Both algorithms use a discretization of the observed state $S$ and represent the state-action value function $Q$ in tabular form as a multi-dimensional matrix, indexed by the leader actions and states. The state $S$ is defined as a vector that contains a discretized form of the population fraction of follower agents at each location $v\in\mathcal{V}$ and the location $\ell_{1}(k)\in\mathcal{V}$ of the leader agent. The leader’s spatial state $\ell_{1}(k)$ must be taken into account because the leader’s possible actions depend on its current location on the graph. Since the population fractions of follower agents are continuous values, we convert them into discrete integer quantities serving as a discrete function approximation of the continuous fraction populations. Instead of defining $F_{v}$ as the integer count of followers at location $v$ , which could be very large, we reduce the dimensionality of the state space by discretizing the follower population fractions into $D$ intervals and scaling them up to integers between 1 and $D$ :

\begin{array}[]{l}F_{v}=\text{round}\left(\frac{D}{N}\sum_{i=1}^{N}\chi_{v}(X_{i}(0))\right),\\ \text{where}\leavevmode\nobreak\ \leavevmode\nobreak\ F_{v}\in[1,\ldots,D],\leavevmode\nobreak\ \leavevmode\nobreak\ v\in\mathcal{V}.\end{array}

(10)

For example, suppose $D=10$ . Then a follower population fraction of 0.24 at location $v$ would have a corresponding state value $S_{v}=2$ . Using a larger value of $D$ provides a finer classification of agent populations, but at the cost of increasing the size of the state $S$ . Given these definitions, the state vector $S$ is defined as:

S_{env}=[F_{1},\ldots,F_{M},\ell_{1}]

(11)

The state vector $S_{env}$ contains many states that are inapplicable to the learning process. For example, the state vector for a $2\times 2$ grid graph with $D=10$ has $10\times 10\times 10\times 10\times 4$ possible variations, but only $10\times 10\times 10\times 4$ are applicable since they satisfy the constraint that the follower population fractions at all vertices must sum up to $1$ (note that the sum $\sum_{v}F_{v}$ may differ slightly from $1$ due to the rounding used in Equation (10).) The new state $S_{env}$ is used as the state $S$ in the state-action value functions (8) and (9).
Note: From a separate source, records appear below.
@[simp] theorem State.stick_pending (s : State) (f : Fld) (u i : Nat) :
    (s.stick f u i).pending = s.pending := rfl
@[simp] theorem State.stick_sh (s : State) (f : Fld) (u i : Nat) :
    (s.stick f u i).sh = s.sh := rfl
@[simp] theorem State.stick_mem (s : State) (f : Fld) (u i : Nat) :
    (s.stick f u i).mem = s.mem := rfl
@[simp] theorem State.stick_core (s : State) (f : Fld) (u i : Nat) :
    (s.stick f u i).core = s.core := rfl
@[simp] theorem State.stick_ms (s : State) (f : Fld) (u i : Nat) :
    (s.stick f u i).ms = s.ms := rfl
@[simp] theorem State.stick_sq (s : State) (f : Fld) (u i : Nat) :
    (s.stick f u i).sq = s.sq := rfl
@[simp] theorem State.stick_net (s : State) (f : Fld) (u i : Nat) :
    (s.stick f u i).net = s.net := rfl
@[simp] theorem State.stick_hbm (s : State) (f : Fld) (u i : Nat) :
    (s.stick f u i).hbm = s.hbm := rfl
@[simp] theorem State.stick_integ (s : State) (f : Fld) (u i : Nat) :
    (s.stick f u i).integ = s.integ := rfl
@[simp] theorem State.stick_tm (s : State) (f : Fld) (u i : Nat) :
    (s.stick f u i).tm = s.tm := rfl
@[simp] theorem State.stick_pw (s : State) (f : Fld) (u i : Nat) :
    (s.stick f u i).pw = s.pw := rfl
@[simp] theorem State.stick_mg (s : State) (f : Fld) (u i : Nat) :
    (s.stick f u i).mg = s.mg := rfl
@[simp] theorem State.stick_otp (s : State) (f : Fld) (u i : Nat) :
    (s.stick f u i).otp = s.otp := rfl
@[simp] theorem State.stick_boot (s : State) (f : Fld) (u i : Nat) :
    (s.stick f u i).boot = s.boot := rfl
@[simp] theorem State.stick_rst (s : State) (f : Fld) (u i : Nat) :
    (s.stick f u i).rst = s.rst := rfl
@[simp] theorem State.stick_ck (s : State) (f : Fld) (u i : Nat) :
    (s.stick f u i).ck = s.ck := rfl
@[simp] theorem State.stick_rt (s : State) (f : Fld) (u i : Nat) :
    (s.stick f u i).rt = s.rt := rfl
@[simp] theorem State.stick_pins (s : State) (f : Fld) (u i : Nat) :
    (s.stick f u i).pins = s.pins := rfl
@[simp] theorem State.stick_out (s : State) (f : Fld) (u i : Nat) :
    (s.stick f u i).out = s.out := rfl
@[simp] theorem State.stick_fresh (s : State) (f : Fld) (u i : Nat) :
    (s.stick f u i).fresh = s.fresh := rfl

@[simp] theorem State.sat_pending (s : State) (f : Fld) (u i n : Nat) :
    (s.sat f u i n).pending = s.pending := rfl
@[simp] theorem State.sat_sh (s : State) (f : Fld) (u i n : Nat) :
    (s.sat f u i n).sh = s.sh := rfl
@[simp] theorem State.sat_mem (s : State) (f : Fld) (u i n : Nat) :
    (s.sat f u i n).mem = s.mem := rfl
@[simp] theorem State.sat_core (s : State) (f : Fld) (u i n : Nat) :
    (s.sat f u i n).core = s.core := rfl
@[simp] theorem State.sat_ms (s : State) (f : Fld) (u i n : Nat) :
    (s.sat f u i n).ms = s.ms := rfl
@[simp] theorem State.sat_sq (s : State) (f : Fld) (u i n : Nat) :
    (s.sat f u i n).sq = s.sq := rfl
@[simp] theorem State.sat_net (s : State) (f : Fld) (u i n : Nat) :
    (s.sat f u i n).net = s.net := rfl
@[simp] theorem State.sat_hbm (s : State) (f : Fld) (u i n : Nat) :
    (s.sat f u i n).hbm = s.hbm := rfl
@[simp] theorem State.sat_integ (s : State) (f : Fld) (u i n : Nat) :
    (s.sat f u i n).integ = s.integ := rfl
@[simp] theorem State.sat_tm (s : State) (f : Fld) (u i n : Nat) :
    (s.sat f u i n).tm = s.tm := rfl
@[simp] theorem State.sat_pw (s : State) (f : Fld) (u i n : Nat) :
    (s.sat f u i n).pw = s.pw := rfl
@[simp] theorem State.sat_mg (s : State) (f : Fld) (u i n : Nat) :
    (s.sat f u i n).mg = s.mg := rfl
@[simp] theorem State.sat_otp (s : State) (f : Fld) (u i n : Nat) :
    (s.sat f u i n).otp = s.otp := rfl
@[simp] theorem State.sat_boot (s : State) (f : Fld) (u i n : Nat) :
    (s.sat f u i n).boot = s.boot := rfl
@[simp] theorem State.sat_rst (s : State) (f : Fld) (u i n : Nat) :
    (s.sat f u i n).rst = s.rst := rfl
@[simp] theorem State.sat_ck (s : State) (f : Fld) (u i n : Nat) :
    (s.sat f u i n).ck = s.ck := rfl
@[simp] theorem State.sat_rt (s : State) (f : Fld) (u i n : Nat) :
    (s.sat f u i n).rt = s.rt := rfl
@[simp] theorem State.sat_pins (s : State) (f : Fld) (u i n : Nat) :
    (s.sat f u i n).pins = s.pins := rfl
@[simp] theorem State.sat_out (s : State) (f : Fld) (u i n : Nat) :
    (s.sat f u i n).out = s.out := rfl
@[simp] theorem State.sat_fresh (s : State) (f : Fld) (u i n : Nat) :
    (s.sat f u i n).fresh = s.fresh := rfl

@[simp] theorem State.wrap_pending (s : State) (f : Fld) (u i n : Nat) :
    (s.wrap f u i n).pending = s.pending := rfl
@[simp] theorem State.wrap_sh (s : State) (f : Fld) (u i n : Nat) :
    (s.wrap f u i n).sh = s.sh := rfl
@[simp] theorem State.wrap_mem (s : State) (f : Fld) (u i n : Nat) :
    (s.wrap f u i n).mem = s.mem := rfl
@[simp] theorem State.wrap_core (s : State) (f : Fld) (u i n : Nat) :
    (s.wrap f u i n).core = s.core := rfl
@[simp] theorem State.wrap_ms (s : State) (f : Fld) (u i n : Nat) :
    (s.wrap f u i n).ms = s.ms := rfl
@[simp] theorem State.wrap_sq (s : State) (f : Fld) (u i n : Nat) :
    (s.wrap f u i n).sq = s.sq := rfl
@[simp] theorem State.wrap_net (s : State) (f : Fld) (u i n : Nat) :
    (s.wrap f u i n).net = s.net := rfl
@[simp] theorem State.wrap_hbm (s : State) (f : Fld) (u i n : Nat) :
    (s.wrap f u i n).hbm = s.hbm := rfl
@[simp] theorem State.wrap_integ (s : State) (f : Fld) (u i n : Nat) :
    (s.wrap f u i n).integ = s.integ := rfl
@[simp] theorem State.wrap_tm (s : State) (f : Fld) (u i n : Nat) :
    (s.wrap f u i n).tm = s.tm := rfl
@[simp] theorem State.wrap_pw (s : State) (f : Fld) (u i n : Nat) :
    (s.wrap f u i n).pw = s.pw := rfl
@[simp] theorem State.wrap_mg (s : State) (f : Fld) (u i n : Nat) :
    (s.wrap f u i n).mg = s.mg := rfl
@[simp] theorem State.wrap_otp (s : State) (f : Fld) (u i n : Nat) :
    (s.wrap f u i n).otp = s.otp := rfl
@[simp] theorem State.wrap_boot (s : State) (f : Fld) (u i n : Nat) :
    (s.wrap f u i n).boot = s.boot := rfl
@[simp] theorem State.wrap_rst (s : State) (f : Fld) (u i n : Nat) :
    (s.wrap f u i n).rst = s.rst := rfl
@[simp] theorem State.wrap_ck (s : State) (f : Fld) (u i n : Nat) :
    (s.wrap f u i n).ck = s.ck := rfl
@[simp] theorem State.wrap_rt (s : State) (f : Fld) (u i n : Nat) :
    (s.wrap f u i n).rt = s.rt := rfl
@[simp] theorem State.wrap_pins (s : State) (f : Fld) (u i n : Nat) :
    (s.wrap f u i n).pins = s.pins := rfl
@[simp] theorem State.wrap_out (s : State) (f : Fld) (u i n : Nat) :
    (s.wrap f u i n).out = s.out := rfl
@[simp] theorem State.wrap_fresh (s : State) (f : Fld) (u i n : Nat) :
    (s.wrap f u i n).fresh = s.fresh := rfl

@[simp] theorem State.putBit_pending (s : State) (f : Fld) (u i b : Nat) (v : Bool) :
    (s.putBit f u i b v).pending = s.pending := rfl
@[simp] theorem State.putBit_sh (s : State) (f : Fld) (u i b : Nat) (v : Bool) :
    (s.putBit f u i b v).sh = s.sh := rfl
@[simp] theorem State.putBit_mem (s : State) (f : Fld) (u i b : Nat) (v : Bool) :
    (s.putBit f u i b v).mem = s.mem := rfl
@[simp] theorem State.putBit_core (s : State) (f : Fld) (u i b : Nat) (v : Bool) :
    (s.putBit f u i b v).core = s.core := rfl
@[simp] theorem State.putBit_ms (s : State) (f : Fld) (u i b : Nat) (v : Bool) :
    (s.putBit f u i b v).ms = s.ms := rfl
@[simp] theorem State.putBit_sq (s : State) (f : Fld) (u i b : Nat) (v : Bool) :
    (s.putBit f u i b v).sq = s.sq := rfl
@[simp] theorem State.putBit_net (s : State) (f : Fld) (u i b : Nat) (v : Bool) :
    (s.putBit f u i b v).net = s.net := rfl
@[simp] theorem State.putBit_hbm (s : State) (f : Fld) (u i b : Nat) (v : Bool) :
    (s.putBit f u i b v).hbm = s.hbm := rfl
@[simp] theorem State.putBit_integ (s : State) (f : Fld) (u i b : Nat) (v : Bool) :
    (s.putBit f u i b v).integ = s.integ := rfl
@[simp] theorem State.putBit_tm (s : State) (f : Fld) (u i b : Nat) (v : Bool) :
    (s.putBit f u i b v).tm = s.tm := rfl
@[simp] theorem State.putBit_pw (s : State) (f : Fld) (u i b : Nat) (v : Bool) :
    (s.putBit f u i b v).pw = s.pw := rfl
@[simp] theorem State.putBit_mg (s : State) (f : Fld) (u i b : Nat) (v : Bool) :
    (s.putBit f u i b v).mg = s.mg := rfl
@[simp] theorem State.putBit_otp (s : State) (f : Fld) (u i b : Nat) (v : Bool) :
    (s.putBit f u i b v).otp = s.otp := rfl
@[simp] theorem State.putBit_boot (s : State) (f : Fld) (u i b : Nat) (v : Bool) :
    (s.putBit f u i b v).boot = s.boot := rfl
@[simp] theorem State.putBit_rst (s : State) (f : Fld) (u i b : Nat) (v : Bool) :
    (s.putBit f u i b v).rst = s.rst := rfl
@[simp] theorem State.putBit_ck (s : State) (f : Fld) (u i b : Nat) (v : Bool) :
    (s.putBit f u i b v).ck = s.ck := rfl
@[simp] theorem State.putBit_rt (s : State) (f : Fld) (u i b : Nat) (v : Bool) :
    (s.putBit f u i b v).rt = s.rt := rfl
@[simp] theorem State.putBit_pins (s : State) (f : Fld) (u i b : Nat) (v : Bool) :
    (s.putBit f u i b v).pins = s.pins := rfl
@[simp] theorem State.putBit_out (s : State) (f : Fld) (u i b : Nat) (v : Bool) :
    (s.putBit f u i b v).out = s.out := rfl
@[simp] theorem State.putBit_fresh (s : State) (f : Fld) (u i b : Nat) (v : Bool) :
    (s.putBit f u i b v).fresh = s.fresh := rfl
The leader’s control policy for both functions (8) and (9) is the following $\epsilon$ -greedy policy, where $X\in[0,1]$ is a uniform random variable and $\epsilon$ is a threshold parameter that determines the degree of state exploration during training:

\pi(S_{env})=\operatorname*{arg\,max}_{A}Q(S_{env},A)\quad\text{if }X>\epsilon

(12)

3 Simulation Results

An OpenAI Gym environment [12] was created in order to design, simulate, and visualize our leader-based herding control policies [13]. This open source virtual environment can be easily modified to simulate swarm controllers for different numbers of agents and graph vertices, making it a suitable environment for training leader control policies using our model-free approaches. The simulated controllers can then be implemented in physical robot experiments. Figure 1 shows the simulated environment for a scenario with $100$ follower agents, represented by the blue $\times$ symbols, that are herded by a leader, shown as a red circle, over a $2\times 2$ grid. The OpenAI environment does not store the individual positions of each follower agent within a grid cell; instead, each cell is associated with an agent count. The renderer disperses agents randomly within a cell based on the cell’s current agent count. The agent count for a grid cell is updated whenever an agent enters or leaves the cell according to the DTMC (1), and the environment is re-rendered. Recording the agent counts in each cell rather than their individual positions significantly reduces memory allocation and computational time when training the leader control policy on scenarios with large numbers of agents.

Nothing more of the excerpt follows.